Once prompted, I have to follow the leads that free association provides. In each brain, those associations will be unique. No one else has the exact experience with Thomas Hardy that I have. This is not to say that mine are better or worse than yours. But I have to make a dozen decisions as I compose--oh, there's a nice sound combination, here's a gnarly line break, there's an image that engages me, but oops! I mixed metaphors in that spot. All of this and more happens almost simultaneously if I let it.

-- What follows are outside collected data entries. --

/-! ### CellFrontEndObeysFrames -/

def feAt (st : Nat) : State :=
  { State.reset with cfe := { CfeState.init with fe := { CfeFe.init with st := st, sw := 1, snow := 0x01001001, ntc := 0xFFFF0000 } } }
def goodDown (sync : Nat) : CfeDown :=
  cfeDownSeal { sync := sync, cnt := 1, bal := 5, op := 1, addr := 0x0A, data := 7, rsv := 0, crc := 0 }
theorem witness_CellFrontEndObeysFrames :
    (∃ (f : CfeDown) (s : State), s.cfe.fe.accepts f = true ∧ adjacent f.bal = false ∧ f.op < 0x10 ∧ s.cfe.fe.dieHot = false ∧ s.cfe.fe.ot = 0) ∧
    (∃ (f : CfeDown) (s : State), s.cfe.fe.accepts f = true ∧ 0x10 ≤ f.op) ∧
    (∃ (f : CfeDown) (s : State), s.cfe.fe.accepts f = false) ∧
    (∃ (f : CfeDown) (s : State), f.sync = 0x5A ∧ f.crc = cfeDownCrc f ∧ s.cfe.fe.st ≠ 0 ∧ s.cfe.fe.st ≠ 2) ∧
    (∃ s : State, s.cfe.fe.st = 2 ∧ bit s.cfe.fe.sw (0 : Fin 48) = true) ∧ (∃ s : State, s.cfe.fe.st = 0) ∧
    (∃ s : State, s.cfe.fe.st = 1 ∧ bit s.cfe.fe.snow 12 = true ∧ bit s.cfe.fe.ntc (16 + (15 : Fin 16)) = true) ∧
    (∃ (k : Nat) (cells : List Int) (s : State), s.cfe.fe.st = 3 ∧ k < 48 ∧ s.cfe.fe.ovMv < cells.getD k 0 ∧ bits s.cfe.fe.snow 24 8 ≠ 0) ∧
    (∃ s : State, s.cfe.fe.st = 4 ∧ bits s.cfe.fe.snow 24 8 ≠ 0) :=
  ⟨⟨goodDown 0xA5, feAt 2, by decide +kernel⟩,
    ⟨cfeDownSeal { goodDown 0xA5 with op := 0x11 }, feAt 2, by decide +kernel⟩, ⟨goodDown 0xA5, feAt 1, by decide +kernel⟩, ⟨goodDown 0x5A, feAt 3, by decide +kernel⟩,
    ⟨feAt 2, by decide⟩, ⟨feAt 0, by decide⟩, ⟨feAt 1, by decide⟩, ⟨0, [9000], feAt 3, by decide⟩, ⟨feAt 4, by decide⟩⟩

/-! ### CellLinkIsDrivenFromTheLogicSide -/

theorem cfeUpCrc_seal (f : CfeUp) : cfeUpCrc (cfeUpSeal f) = cfeUpCrc f := by
  unfold cfeUpCrc cfeUpSeal cfeUpNum; rfl
theorem goodUp_frame (fe : CfeFe) (aux : Nat) (mod : List Nat) : goodUp (fe.frame aux mod) = true := by
  unfold goodUp CfeFe.frame
  rw [cfeUpCrc_seal]
  exact (Bool.and_eq_true _ _).mpr ⟨decide_eq_true rfl, decide_eq_true rfl⟩
def upFrame : CfeUp := CfeFe.frame { CfeFe.init with st := 3, por := true } 7 (List.replicate 49 5)
theorem witness_CellLinkIsDrivenFromTheLogicSide :
    (∃ s : State, s.live = true ∧ s.rd CFE_CTRL_ENABLE = 0 ∧ s.rd CFE_STATUS_LINK = 0 ∧ s.rd CFE_STATUS_HV_STATE ≠ 2) ∧
    (∃ s : State, s.live = true ∧ s.rd CFE_CTRL_ENABLE ≠ 0 ∧ s.cfe.syncing = true) ∧
    (∃ (i d : Nat) (q : List (Nat × Nat)) (s : State), s.live = true ∧ s.rd CFE_CTRL_ENABLE ≠ 0 ∧ s.cfe.syncing = false ∧
      s.cfe.stateOp = none ∧ s.cfe.op = none ∧ s.cfe.queue = (i, d) :: q) ∧
    (∃ (o : HeldOp) (s : State), s.live = true ∧ s.cfe.op = some o) ∧
    (∃ s : State, s.live = true ∧ s.rd CFE_STATUS_LINK ≠ 0 ∧ s.rd CFE_STATUS_HV_STATE = 2) ∧
    (∃ f : CfeUp, goodUp f = true) ∧ (∃ f : CfeUp, goodUp f = false) ∧
    (∃ (k d : Nat) (s : State), s.works = true ∧ s.cfe.pause = some (k, d)) ∧
    (∃ (sweep : BitVec 32) (s : State), s.works = true ∧ s.pausesFor (s.sweepOfId sweep.toNat) = true ∧ s.rd CFE_MEAS_CFG_PAUSE_EN ≠ 0 ∧
      s.rd SCH_CTRL_RUN ≠ 0 ∧ s.chainOn = true) ∧
    (∃ (sweep : BitVec 32) (s : State), s.works = true ∧ s.pausesFor (s.sweepOfId sweep.toNat) = false) :=
  ⟨⟨State.reset, by decide⟩, ⟨({ State.reset with cfe := { CfeState.init with syncing := true } }).wr CFE_CTRL_ENABLE 1, by decide⟩,
    ⟨0x0A, 1, [], ({ State.reset with cfe := { CfeState.init with queue := [(0x0A, 1)] } }).wr CFE_CTRL_ENABLE 1, by decide⟩,
    ⟨⟨true, 0x0A, 1, none⟩, { State.reset with cfe := { CfeState.init with op := some ⟨true, 0x0A, 1, none⟩ } }, by decide⟩,
    ⟨((State.reset.wr CFE_STATUS_LINK 1).wr CFE_STATUS_HV_STATE 2).wr SCH_CTRL_RUN 1, by decide⟩, ⟨upFrame, goodUp_frame ..⟩,
    ⟨{ upFrame with sync := 0 }, by simp [goodUp]⟩,
    ⟨3, 100, { running .monitor 0 0 with cfe := { CfeState.init with pause := some (3, 100) } }, by decide⟩,
    ⟨1, (running .monitor 0 0).wr SCH_CTRL_RUN 1, by decide +kernel⟩, ⟨0, running .monitor 0 0, by decide +kernel⟩⟩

But the instant I strain for effect, imagining the reader or listener, whether that be my writing partner Larry, or a gang of poets at our local readings, I lose the trail and have to chase my mind back into that thicket of composition, reminding myself that I will revise, that the prompt may lead to a place I've never been. And that's fun. Was it Robert Louis Stevenson who said a book is "a frigate to take me lands away"? A writing prompt is a ticket to Terra Incognita, to the future, to the Thomas Hardy past. One of these days I'll start a prompt file, but for now I must answer the door and hear what the man from Dorset has to say.
Friday, June 19, 2009
Writing Prompts
We know that anything can be a prompt--form, sound, feeling, deadline pressure--but which ones work? I believe it differs for each of us. Usually, I respond to a phrase that has a halo of possibility around it. It might be a couple of words: "300 page widget" or "speaking in earnest." Or it might be a visual image: our choir director sitting with her aching foot propped up on a hymnal. Rarely a prompt comes when I'm hunting it like a snark in a Lewis Carroll episode. (And, by the way, snark is not in my big dictionary, though snarky is, from snore or snort. See how words lure me from my intentions?) The prompt I used this morning came from my friend Bill, "imaginary visitors." I imagine Thomas Hardy on my front porch, amazed at suburbia. How I'll pull it off, I have yet to know, because a prompt is just a little jolt of electrical energy to the brain, a battery to start the engine, but not a predictor of where the vehicle will finally come to a stop.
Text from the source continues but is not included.